_ABOUT THIS TASK_
The listing below holds a line with "with it. -/" and a later line with "item (R351). -/". Write out those two lines and every line between them, exactly, and nothing else.
——
-- ==== Sys2Proof/Machine/Disp.lean ====
section
/-! DEFINITION. The work dispatcher: item slots, flows, ready lists, affinity, grants (R346 to R358). -/

namespace Sys2Proof.Machine

/-- The lowest free slot at or above `k` of a sorted store. -/
def lowestFree {α : Type} : Nat → SMap α → Nat
  | k, [] => k
  | k, (a, _) :: m => if a = k then lowestFree (k + 1) m else k

/-- A free item slot, of the 8,192 (R346). -/
def freeSlot (s : State) : Option Nat :=
  if lowestFree 0 s.stw.items < 8192 then some (lowestFree 0 s.stw.items) else none

/-- A flow's settings; flows below 2,088 are always atomic (R347). -/
def flowCfg (s : State) (f : Nat) : FlowCfg := smGet {} s.stw.flows f

/-- The flow passes every item on at once (R347, R348). -/
def isParallel (s : State) (f : Nat) : Bool := decide (2088 ≤ f) && (flowCfg s f).parallel

/-- The items of a flow. -/
def flowItems (s : State) (f : Nat) : List (Nat × Item) := s.stw.items.filter (fun e => decide (e.2.flow = f))

/-- Stores an item. -/
def putItem (s : State) (slot : Nat) (i : Item) : State := { s with stw := { s.stw with items := smPut s.stw.items slot i } }

/-- The next sequence number of the dispatcher's orders. -/
def tickSeq (s : State) : State := { s with stw := { s.stw with nextSeq := s.stw.nextSeq + 1 } }

/-- An item becomes eligible: it reaches the ready list of its PRIO and is reserved to the core that last completed or
forwarded one of its flow's items (R348, R353). -/
def makeReady (slot : Nat) (s : State) : State :=
  match smFind s.stw.items slot with
  | some i =>
    let c := flowCfg s i.flow
    tickSeq (putItem s slot { i with st := .ready, rseq := s.stw.nextSeq,
                                     resv := if c.affWin = 0 then none else c.last })
  | none => s

/-- The waiting item of a flow that was added first. -/
def headWaiting : List (Nat × Item) → Option (Nat × Item)
  | [] => none
  | e :: es => match headWaiting es with
    | some b => if e.2.st = .waiting ∧ e.2.seq < b.2.seq then some e else some b
    | none => if e.2.st = .waiting then some e else none

/-- An atomic flow with no item ready or in service passes its next item on (R348). -/
def advanceFlow (f : Nat) (s : State) : State :=
  if !isParallel s f && (flowItems s f).any (fun e => decide (e.2.st ≠ .waiting)) then s
  else match headWaiting (flowItems s f) with
    | some e => makeReady e.1 s
    | none => s

/-- Free item slots. -/
def freeItems (s : State) : Nat := 8192 - s.stw.items.length

/-- Puts an item into a slot at the tail of its flow; the fall of the free slots below 512 raises POOL_LOW (R348, R367). -/
def addAt (slot : Nat) (i : Item) (s : State) : State :=
  let s1 := tickSeq (putItem s slot { i with seq := s.stw.nextSeq, st := .waiting, resv := none })
  evIf (decide (freeItems s1 < 512) && !decide (freeItems s < 512)) aDspEvt 1 (advanceFlow i.flow s1)

/-- An item as its producer makes it. -/
def mkItem (flow prio kind source param ptr len tag : Nat) : Item :=
  { flow := flow, prio := prio, kind := kind, source := source, param := param, ptr := ptr, len := len, tag := tag,
    seq := 0, rseq := 0, st := .waiting, resv := none, long := false }

/-- Frees an item's slot and lets its flow go on (R354); a frame's buffer is freed with it. -/
def freeItem (slot : Nat) (s : State) : State :=
  match smFind s.stw.items slot with
  | some i =>
    let fb := if i.kind = 2 ∨ i.kind = 3 then s.stw.fbFree + 1 else s.stw.fbFree
    let used := if i.kind = 2 ∨ i.kind = 3 then s.stw.fbUsed.erase i.ptr else s.stw.fbUsed
    advanceFlow i.flow { s with stw := { s.stw with items := smDrop s.stw.items slot, fbFree := fb, fbUsed := used } }
  | none => s

/-- The items in service at a core (R351). -/
def heldItems (s : State) (c : Nat) : List (Nat × Item) :=
  s.stw.items.filter (fun e => decide (e.2.st = .inService c))

/-- The flow lies in the core's range, `DSP_CORE_CFG_n.RANGE` (R357). -/
def flowInRange (range f : Nat) : Bool :=
  match range with
  | 0 => decide (f < 3072)
  | 1 => decide (3072 ≤ f)
  | 2 => true
  | _ => false

/-- The item is eligible for core `c` (R352). -/
def eligible (s : State) (c : Nat) (i : Item) : Bool :=
  let cfg := getReg s (aDsp c 0x48)
  decide (i.st = .ready) && flowInRange (Word.bits cfg 1 0) i.flow && Word.bit cfg (16 + i.prio) &&
    (i.resv = none || decide (i.resv = some c))

/-- Of two eligible items, the one granted first: the higher PRIO, then the older on its ready list (R352). -/
def grantsBefore (a b : Item) : Bool := decide (b.prio < a.prio) || (decide (a.prio = b.prio) && decide (a.rseq ≤ b.rseq))

/-- The item that the dispatcher grants core `c`. -/
def pickItem (s : State) (c : Nat) : List (Nat × Item) → Option (Nat × Item)
  | [] => none
  | e :: es => match pickItem s c es with
    | some b => if eligible s c e.2 && grantsBefore e.2 b.2 then some e else some b
    | none => if eligible s c e.2 then some e else none

/-- The cores that wait in get-work, longest-waiting first (R352). -/
def waitingCores (s : State) : List Nat :=
  let w := (List.range 16).filterMap (fun n => match (core s n).waiting with
    | some t => some (t, n)
    | none => none)
  (w.mergeSort (fun a b => decide (a.1 ≤ b.1))).map Prod.snd

/-- The handle of an item (R351). -/
def handle (slot flow : Nat) : Word := BitVec.ofNat 32 (2 ^ 31 + slot * 2 ^ 13 + flow)

/-- The words of an item (R346). -/
def itemWord0 (i : Item) : Word := BitVec.ofNat 32 (i.flow + i.prio * 2 ^ 12 + i.kind * 2 ^ 16 + i.source * 2 ^ 24)
def itemWord3 (i : Item) : Word := BitVec.ofNat 32 (i.len + i.tag * 2 ^ 16)

/-- `DSP_GW_STAT_n` after a get-work ends with CAUSE (R357). -/
def setGwStat (c cause : Nat) (s : State) : State :=
  let n := (heldItems s c).length
  setReg s (aDsp c 0x44) (BitVec.ofNat 32 ((if n = 0 then 0 else (n - 1) % 4) * 4 + cause))

/-- A get-work ends with the null handle and its CAUSE (R351). -/
def nullHandle (c cause : Nat) (s : State) : State :=
  setGwStat c cause { setCore s c { core s c with waiting := none } with rdata := [0] }

/-- An item is granted to a core: it is in service, its words are in `DSP_CUR_W0_n` to `DSP_CUR_W3_n`, the load returns the
handle, and a host operation becomes STARTED (R351, R359). -/
def grantTo (c slot : Nat) (i : Item) (s : State) : State :=
  let s1 := putItem s slot { i with st := .inService c }
  let s2 := setCore s1 c { core s1 c with waiting := none, grants := bump 32 (core s1 c).grants 1 }
  let s3 := setReg (setReg (setReg (setReg s2 (aDsp c 0x30) (itemWord0 i)) (aDsp c 0x34) (BitVec.ofNat 32 i.param))
    (aDsp c 0x38) (BitVec.ofNat 32 i.ptr)) (aDsp c 0x3C) (itemWord3 i)
  let ops := if i.kind = 1 then
      s3.hif.ops.map (fun o => if o.tok = i.param % 1024 then
        { o with st := if o.st = .queued then .started else o.st, owner := c } else o)
    else s3.hif.ops
  setGwStat c 0 { s3 with hif := { s3.hif with ops := ops }, rdata := [handle slot i.flow &&& laneMask (core s c).be] }

/-- The internal address of frame buffer `i`: 512 buffers of 2,048 bytes in control SRAM (R356), at a base that the spec leaves open. -/
def frameAddr (i : Nat) : Nat := 0x08000000 + Config.frameBase.toNat % 3145728 + 2048 * i

/-- A free frame buffer; which of them is taken is a free choice. -/
def freeFrame (s : State) : Nat :=
  let free := ((List.range 512).map frameAddr).filter (fun a => !decide (a ∈ s.stw.fbUsed))
  free.getD ((Config.freeWord s.freeCtr).toNat % free.length) (frameAddr 0)

/-- Bytes of control SRAM at an internal address are written. -/
def sramPut (a : Nat) (bs : List Byte) (s : State) : State :=
  { s with stw := { s.stw with sram := smWriteBytes s.stw.sram (a - 0x08000000) bs } }

/-- A frame bound for a steward, with its trailer, takes a buffer and an item, or is discarded and counted (R346, R356). `src` is the SOURCE
code; the ledger record's subject is the source. -/
def stewardFrame (flow prio kind src param : Nat) (frame trail : List Byte) (s : State) : State :=
  if 2032 < frame.length ∨ s.stw.fbFree = 0 then
    let s1 := { s with stw := { s.stw with rxNoBuf := bump 32 s.stw.rxNoBuf 1 } }
    ledgerLim 0x0E04 2 src 1 (fun n => (src, n, 0)) (evRaise aDspEvt 3 s1)
  else match freeSlot s with
    | none =>
      let s1 := { s with stw := { s.stw with rxNoItem := bump 32 s.stw.rxNoItem 1 } }
      ledgerLim 0x0E04 2 src 1 (fun n => (src, n, 0)) (evRaise aDspEvt 3 s1)
    | some slot =>
      let b := freeFrame s
      let s1 := draw { s with stw := { s.stw with fbFree := s.stw.fbFree - 1, fbUsed := s.stw.fbUsed ++ [b] } }
      addAt slot (mkItem flow prio kind src param b (frame ++ trail).length 0) (sramPut b (frame ++ trail) s1)

end Sys2Proof.Machine
end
——
_SOLUTION BELOW_
/-- Frees an item's slot and lets its flow go on (R354); a frame's buffer is freed with it. -/
def freeItem (slot : Nat) (s : State) : State :=
  match smFind s.stw.items slot with
  | some i =>
    let fb := if i.kind = 2 ∨ i.kind = 3 then s.stw.fbFree + 1 else s.stw.fbFree
    let used := if i.kind = 2 ∨ i.kind = 3 then s.stw.fbUsed.erase i.ptr else s.stw.fbUsed
    advanceFlow i.flow { s with stw := { s.stw with items := smDrop s.stw.items slot, fbFree := fb, fbUsed := used } }
  | none => s

/-- The items in service at a core (R351). -/
def heldItems (s : State) (c : Nat) : List (Nat × Item) :=
  s.stw.items.filter (fun e => decide (e.2.st = .inService c))

/-- The flow lies in the core's range, `DSP_CORE_CFG_n.RANGE` (R357). -/
def flowInRange (range f : Nat) : Bool :=
  match range with
  | 0 => decide (f < 3072)
  | 1 => decide (3072 ≤ f)
  | 2 => true
  | _ => false

/-- The item is eligible for core `c` (R352). -/
def eligible (s : State) (c : Nat) (i : Item) : Bool :=
  let cfg := getReg s (aDsp c 0x48)
  decide (i.st = .ready) && flowInRange (Word.bits cfg 1 0) i.flow && Word.bit cfg (16 + i.prio) &&
    (i.resv = none || decide (i.resv = some c))

/-- Of two eligible items, the one granted first: the higher PRIO, then the older on its ready list (R352). -/
def grantsBefore (a b : Item) : Bool := decide (b.prio < a.prio) || (decide (a.prio = b.prio) && decide (a.rseq ≤ b.rseq))

/-- The item that the dispatcher grants core `c`. -/
def pickItem (s : State) (c : Nat) : List (Nat × Item) → Option (Nat × Item)
  | [] => none
  | e :: es => match pickItem s c es with
    | some b => if eligible s c e.2 && grantsBefore e.2 b.2 then some e else some b
    | none => if eligible s c e.2 then some e else none

/-- The cores that wait in get-work, longest-waiting first (R352). -/
def waitingCores (s : State) : List Nat :=
  let w := (List.range 16).filterMap (fun n => match (core s n).waiting with
    | some t => some (t, n)
    | none => none)
  (w.mergeSort (fun a b => decide (a.1 ≤ b.1))).map Prod.snd

/-- The handle of an item (R351). -/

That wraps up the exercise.